__What to do__
The required output is the exact run of lines below that opens at the line with "def tokenR : InFrame" and closes at the line with "vector D14. -/".

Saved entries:
↓
/-- The packet counted, flooded or not, before it is forwarded. -/
def packetCounted (p : Fin 8) (pkt : BmcPacket) (s : State) : State :=
  modCc p (fun c => { c with pktFlood := none }) <| match packetFlood (portCc s p) with
    | some b => floodPacket p b.1 b.2 (crcCounted p pkt s)
    | none => crcCounted p pkt s

theorem packetRx_on (pkt : BmcPacket) (hon : bmcOn s p = true) : packetRx p pkt s =
    modPd p (fun q => { q with line := if goodCrcFor s p pkt then some { sop := pkt.sop, msg := .goodCrc } else none })
      (packetForward p pkt (packetFlood (portCc s p)).isSome (packetCounted p pkt s)) := by
  rw [packetRx, hon, Bool.not_true, if_neg Bool.false_ne_true]
  rfl

theorem packetRx_off (pkt : BmcPacket) (hoff : bmcOn s p = false) : packetRx p pkt s = s := by
  rw [packetRx, hoff, Bool.not_false, if_pos rfl]

theorem packetRx_line (pkt : BmcPacket) (hon : bmcOn s p = true) (hnone : goodCrcFor s p pkt = false) :
    (portPd (packetRx p pkt s) p).line = none := by
  simp [packetRx_on pkt hon, hnone]

theorem packetForward_cc (pkt : BmcPacket) (flooded : Bool) :
    portCc (packetForward p pkt flooded s) p = portCc s p := by
  unfold packetForward
  split <;> simp

theorem packetForward_badCrc {pkt : BmcPacket} (flooded : Bool) (hbad : pkt.crcOk = false) :
    packetForward p pkt flooded s = s := by
  rw [packetForward, hbad, Bool.and_false, Bool.false_and, if_neg Bool.false_ne_true]

theorem packetCounted_pd (pkt : BmcPacket) : portPd (packetCounted p pkt s) p = portPd (crcCounted p pkt s) p := by
  unfold packetCounted
  rw [portPd_modCc]
  split
  · exact (floodPacket_counts _ _).1
  · rfl

theorem packetRx_badCrc {pkt : BmcPacket} (hon : bmcOn s p = true) (hbad : pkt.crcOk = false) :
    (portPd (packetRx p pkt s) p).crcErrs = bump 12 (portPd s p).crcErrs
      ∧ (portPd (packetRx p pkt s) p).rxq = (portPd s p).rxq ∧ (portPd (packetRx p pkt s) p).line = none := by
  have hcounted : portPd (crcCounted p pkt s) p = { portPd s p with crcErrs := bump 12 (portPd s p).crcErrs } := by
    simp [crcCounted, hbad]
  refine ⟨?_, ?_, packetRx_line pkt hon (by simp [goodCrcFor, hbad])⟩
  all_goals rw [packetRx_on pkt hon, portPd_modPd, packetForward_badCrc _ hbad, packetCounted_pd, hcounted]

theorem packetRx_flooded (pkt : BmcPacket) (hon : bmcOn s p = true) (hflood : (packetFlood (portCc s p)).isSome = true) :
    (portCc (packetRx p pkt s) p).floodPkts = bump 12 (portCc s p).floodPkts
      ∧ (portCc (packetRx p pkt s) p).pktFlood = none ∧ (portPd (packetRx p pkt s) p).line = none := by
  obtain ⟨b, hb⟩ := Option.isSome_iff_exists.mp hflood
  have hcrc : portCc (crcCounted p pkt s) p = portCc s p := by
    unfold crcCounted
    split <;> simp
  have hcounted : portCc (packetRx p pkt s) p =
      { portCc (floodPacket p b.1 b.2 (crcCounted p pkt s)) p with pktFlood := none } := by
    simp [packetRx_on pkt hon, packetForward_cc, packetCounted, hb]
  rw [hcounted]
  refine ⟨(floodPacket_counts b.1 b.2).2.trans (by rw [hcrc]), rfl, packetRx_line pkt hon (by simp [goodCrcFor, hb])⟩

/-- A good packet that is not flooded is answered and forwarded, and nothing else changes. -/
theorem packetRx_good {pkt : BmcPacket} (hon : bmcOn s p = true) (hcrc : pkt.crcOk = true)
    (hflood : packetFlood (portCc s p) = none) (hready : isReady s = true) (hstand : rootAlone s p = false)
    (hmsg : pkt.msg ≠ .goodCrc) : portCc (packetRx p pkt s) p = portCc s p
      ∧ (packetRx p pkt s).raised = s.raised
      ∧ portPd (packetRx p pkt s) p = { portPd s p with
          line := some { sop := pkt.sop, msg := .goodCrc }
          rxq := (portPd s p).rxq
            ++ [{ flooded := false, sop := pkt.sop, flaw := pkt.flaw, msg := pkt.msg, pol := pkt.pol }] } := by
  have hanswer : goodCrcFor s p pkt = true := by simp [goodCrcFor, hready, hcrc, hflood, hstand, hmsg]
  have hreach : portReach s p = true := by
    simp only [rootAlone, Bool.or_eq_false_iff, Bool.not_eq_false'] at hstand
    exact hstand.1
  have hunmarked : (portCc s p).pktFlood = none := by
    cases hmark : (portCc s p).pktFlood with
    | none => rfl
    | some b => simp [packetFlood, hmark] at hflood
  have hcounted : packetCounted p pkt s = modCc p (fun c => { c with pktFlood := none }) s := by
    rw [packetCounted, hflood, crcCounted, if_pos hcrc]
  have hgoes : (isReady (modCc p (fun c => { c with pktFlood := none }) s) && pkt.crcOk
      && portReach (modCc p (fun c => { c with pktFlood := none }) s) p) = true := by
    rw [hcrc, Bool.and_true]
    exact Bool.and_eq_true_iff.mpr ⟨hready, hreach⟩
  rw [packetRx_on pkt hon, hanswer, hcounted, hflood, packetForward, if_pos hgoes]
  refine ⟨?_, by simp, by simp⟩
  simp only [portCc_modPd, portCc_modCc]
  rw [← hunmarked]
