-- ==== Sys2Proof/Tests/Slice0.lean ====
section
/-! SUPPORT. Tests whose expected results are worked examples and vectors of spec/ (named in each comment), the smoke
tests of WellFormed, and for each statement with hypotheses a witness that meets them together. -/

namespace Sys2Proof.Tests

open Sys2Proof Sys2Proof.Machine

/-! ## Helpers -/

/-- The reference configuration of the spec's vectors. -/
def ref : Config := Config.reference

/-- Whether the outcome is a next state that passes a check. -/
def after (r : Result) (p : State → Bool) : Bool :=
  match r with
  | .next t => p t
  | _ => false

/-- Whether a decoding is this instruction. -/
def decodesTo (w : PortWord) (i : Instr) : Bool :=
  match decode ref w with
  | .ok j => decide (j = i)
  | .error _ => false

/-- Whether a decoding is refused for this reason. -/
def decodeFails (w : PortWord) (e : DecodeError) : Bool :=
  match decode ref w with
  | .ok _ => false
  | .error x => decide (x = e)

/-- ARB in a state, ARB moving next, everything else as reset leaves it. -/
def arbIn (st : ArbState) : State := { State.reset with state := st, sched := [.arb] }

/-- OK_MESSAGE with a frame and its kind. -/
def okWith (kd : FrameKind) (bytes : Bytes) : State := { arbIn .okMessage with buf := bytes, k := some kd }

/-- Whether the response has this status. -/
def answers (st : HostStatus) (d : RespData) (t : State) : Bool := decide (t.resp = some ⟨st, d⟩)

/-- The read request of vector B1. -/
def b1 : Bytes := [0xC0, 0x69, 0x02, 0x4D, 0x9C, 0x7A]

/-- The read token of L1-0. -/
def tokenR : InFrame := ⟨0x20, 0x69, [], 0x49⟩

/-- The write token of vector C7. -/
def tokenW : InFrame := ⟨0x20, 0x6B, [], 0x4B⟩

/-- The read response of vector D6. -/
def d6 : InFrame := ⟨0x20, 0x6A, [0x4D, 0x9C, 0xFB, 0xFF, 0xFF, 0xFF], 0x99⟩

/-- The stuffed read response of vectors S7 and D7. -/
def d7 : InFrame := ⟨0x20, 0x6A, [0x4D, 0x9C, 0x5C, 0x5C, 0x5C, 0x5C, 0x00, 0x00], 0x93⟩

/-- The auxiliary broadcast of vector D14. -/
def d14 : InFrame := ⟨0x19, 0x60, [0x34, 0x12, 0xFE, 0xFF, 0x80], 0xDB⟩

/-- The frame of another device, vector D16. -/
def d16 : InFrame := ⟨0x16, 0x60, [0xAB], 0xDC⟩

/-- A configuration with BUF_CAP = 20. -/
def small : Config := { ref with bufCap := 20 }

/-- An OTHER frame of the greatest length that fits BUF_CAP = 20: 14 zero bytes, checksum 0x20 ^ 0x55 ^ 0x0E. -/
def longest : InFrame := ⟨0x20, 0x55, List.replicate 14 0x00, 0x7B⟩

/-! ## WellFormed: an ill-formed term for each check -/

/-- R70: one byte cannot hold N = 256. -/
theorem test_wf_refuses_length_256 :
    (InFrame.mk 0x20 0x55 (List.replicate 256 0x00) 0x75).wellFormed { ref with bufCap := 300 } .other = false := by
  unfold InFrame.wellFormed
  rw [List.length_replicate]
  rfl

/-- R103: N + 6 = 21 is more than BUF_CAP = 20 (checksum 0x20 ^ 0x55 ^ 0x0F). -/
theorem test_wf_refuses_length_over_capacity :
    (InFrame.mk 0x20 0x55 (List.replicate 15 0x00) 0x7A).wellFormed small .other = false := by decide

/-- R102, vector X5. -/
theorem test_wf_refuses_bad_checksum : (Instr.rxReadToken ⟨0x20, 0x69, [], 0x48⟩).wellFormed ref = false := by decide

/-- R78: a read token is no write token. -/
theorem test_wf_refuses_wrong_kind : (Instr.rxWriteToken tokenR).wellFormed ref = false := by decide

/-- R180: STATUS is a word with a meaning of its own. -/
theorem test_wf_refuses_reserved_of_a_command : (Instr.reservedOp 0x7).wellFormed ref = false := by decide

/-- R8 (a): two inbound command bytes equal. -/
theorem test_config_refuses_equal_commands : { ref with cmdBroadcast := 0x69 }.wf = false := by decide

/-- R8 (b): the two addresses equal (0x19 is one of the two auxiliary addresses of R7). -/
theorem test_config_refuses_equal_addresses : { ref with primaryAddr := 0x19 }.wf = false := by decide

/-- R8 (c): a field of 3 bytes. -/
theorem test_config_refuses_field_width : { ref with auxFields := [⟨1, 0, 3, true⟩] }.wf = false := by decide

/-- R8 (d): BUF_CAP below 6. -/
theorem test_config_refuses_small_buffer : { ref with bufCap := 5 }.wf = false := by decide

/-- R8 (e): FRAME_MAX below 10. -/
theorem test_config_refuses_small_frame_max : { ref with frameMax := 9 }.wf = false := by decide

/-- R8 (f): EVQ_CAP = 0. -/
theorem test_config_refuses_no_event_room : { ref with evqCap := some 0 }.wf = false := by decide

/-- R7: AUX_ADDR is 0x16 or 0x19. -/
theorem test_config_refuses_aux_address : { ref with auxAddr := 0x17 }.wf = false := by decide

/-- R7: at most three fields. -/
theorem test_config_refuses_four_fields :
    { ref with auxFields := List.replicate 4 ⟨1, 0, 1, true⟩ }.wf = false := by decide

theorem test_config_reference : ref.wf = true := by decide

/-! ## Decoding: words written out from the spec -/

/-- R84 and R85; vectors H2, H16, H11, H7, H8, H1, H15. -/
theorem test_decode_connect : decodesTo (.host 0x0000000000000001 []) .connect = true := by decide
theorem test_decode_disconnect : decodesTo (.host 0x0000000000000002 []) .disconnect = true := by decide
theorem test_decode_enqRead : decodesTo (.host 0x0000000000000003 b1) (.enqRead b1) = true := by decide
theorem test_decode_enqWrite : decodesTo (.host 0x0000000000000004 b1) (.enqWrite b1) = true := by decide
theorem test_decode_buildRead : decodesTo (.host 0x000000009C4D0005 []) (.buildRead 40013) = true := by decide
theorem test_decode_buildWrite :
    decodesTo (.host 0xFFFFFFFB9C4D0056 []) (.buildWrite 40013 0xFFFFFFFB 1 true) = true := by decide
theorem test_decode_status : decodesTo (.host 0x0000000000000007 []) .status = true := by decide
theorem test_decode_eventPop : decodesTo (.host 0x0000000000000008 []) .eventPop = true := by decide

/-- Vectors H4, H5, H6. -/
theorem test_decode_reservedOp :
    (decodesTo (.host 0x0000000000000000 []) (.reservedOp 0x0) &&
     decodesTo (.host 0x0000000000000009 []) (.reservedOp 0x9) &&
     decodesTo (.host 0x000000000000000F []) (.reservedOp 0xF) &&
     decodesTo (.host 0x0000000000000087 []) (.reservedOp 0x87)) = true := by decide

/-- R70: L1-0, and vectors C7, D4, D6, D11, D14, D16. -/
theorem test_decode_rxReadToken :
    decodesTo (.rx [0x5C, 0x00, 0x20, 0x69, 0x00, 0x49]) (.rxReadToken tokenR) = true := by decide
theorem test_decode_rxWriteToken :
    decodesTo (.rx [0x5C, 0x00, 0x20, 0x6B, 0x00, 0x4B]) (.rxWriteToken tokenW) = true := by decide
theorem test_decode_rxBroadcast :
    decodesTo (.rx [0x5C, 0x00, 0x20, 0x68, 0x03, 0x01, 0x00, 0x02, 0x48])
      (.rxBroadcast ⟨0x20, 0x68, [0x01, 0x00, 0x02], 0x48⟩) = true := by decide
theorem test_decode_rxReadResp :
    decodesTo (.rx [0x5C, 0x00, 0x20, 0x6A, 0x06, 0x4D, 0x9C, 0xFB, 0xFF, 0xFF, 0xFF, 0x99]) (.rxReadResp d6)
      = true := by decide
theorem test_decode_rxWriteResp :
    decodesTo (.rx [0x5C, 0x00, 0x20, 0x6C, 0x01, 0x11, 0xC5]) (.rxWriteResp ⟨0x20, 0x6C, [0x11], 0xC5⟩)
      = true := by decide
theorem test_decode_rxAuxBroadcast :
    decodesTo (.rx [0x5C, 0x00, 0x19, 0x60, 0x05, 0x34, 0x12, 0xFE, 0xFF, 0x80, 0xDB]) (.rxAuxBroadcast d14)
      = true := by decide
theorem test_decode_rxOther :
    decodesTo (.rx [0x5C, 0x00, 0x16, 0x60, 0x01, 0xAB, 0xDC]) (.rxOther d16) = true := by decide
↑
__Solved exercise__
def tokenR : InFrame := ⟨0x20, 0x69, [], 0x49⟩

/-- The write token of vector C7. -/
def tokenW : InFrame := ⟨0x20, 0x6B, [], 0x4B⟩

/-- The read response of vector D6. -/
def d6 : InFrame := ⟨0x20, 0x6A, [0x4D, 0x9C, 0xFB, 0xFF, 0xFF, 0xFF], 0x99⟩

/-- The stuffed read response of vectors S7 and D7. -/
def d7 : InFrame := ⟨0x20, 0x6A, [0x4D, 0x9C, 0x5C, 0x5C, 0x5C, 0x5C, 0x00, 0x00], 0x93⟩

/-- The auxiliary broadcast of vector D14. -/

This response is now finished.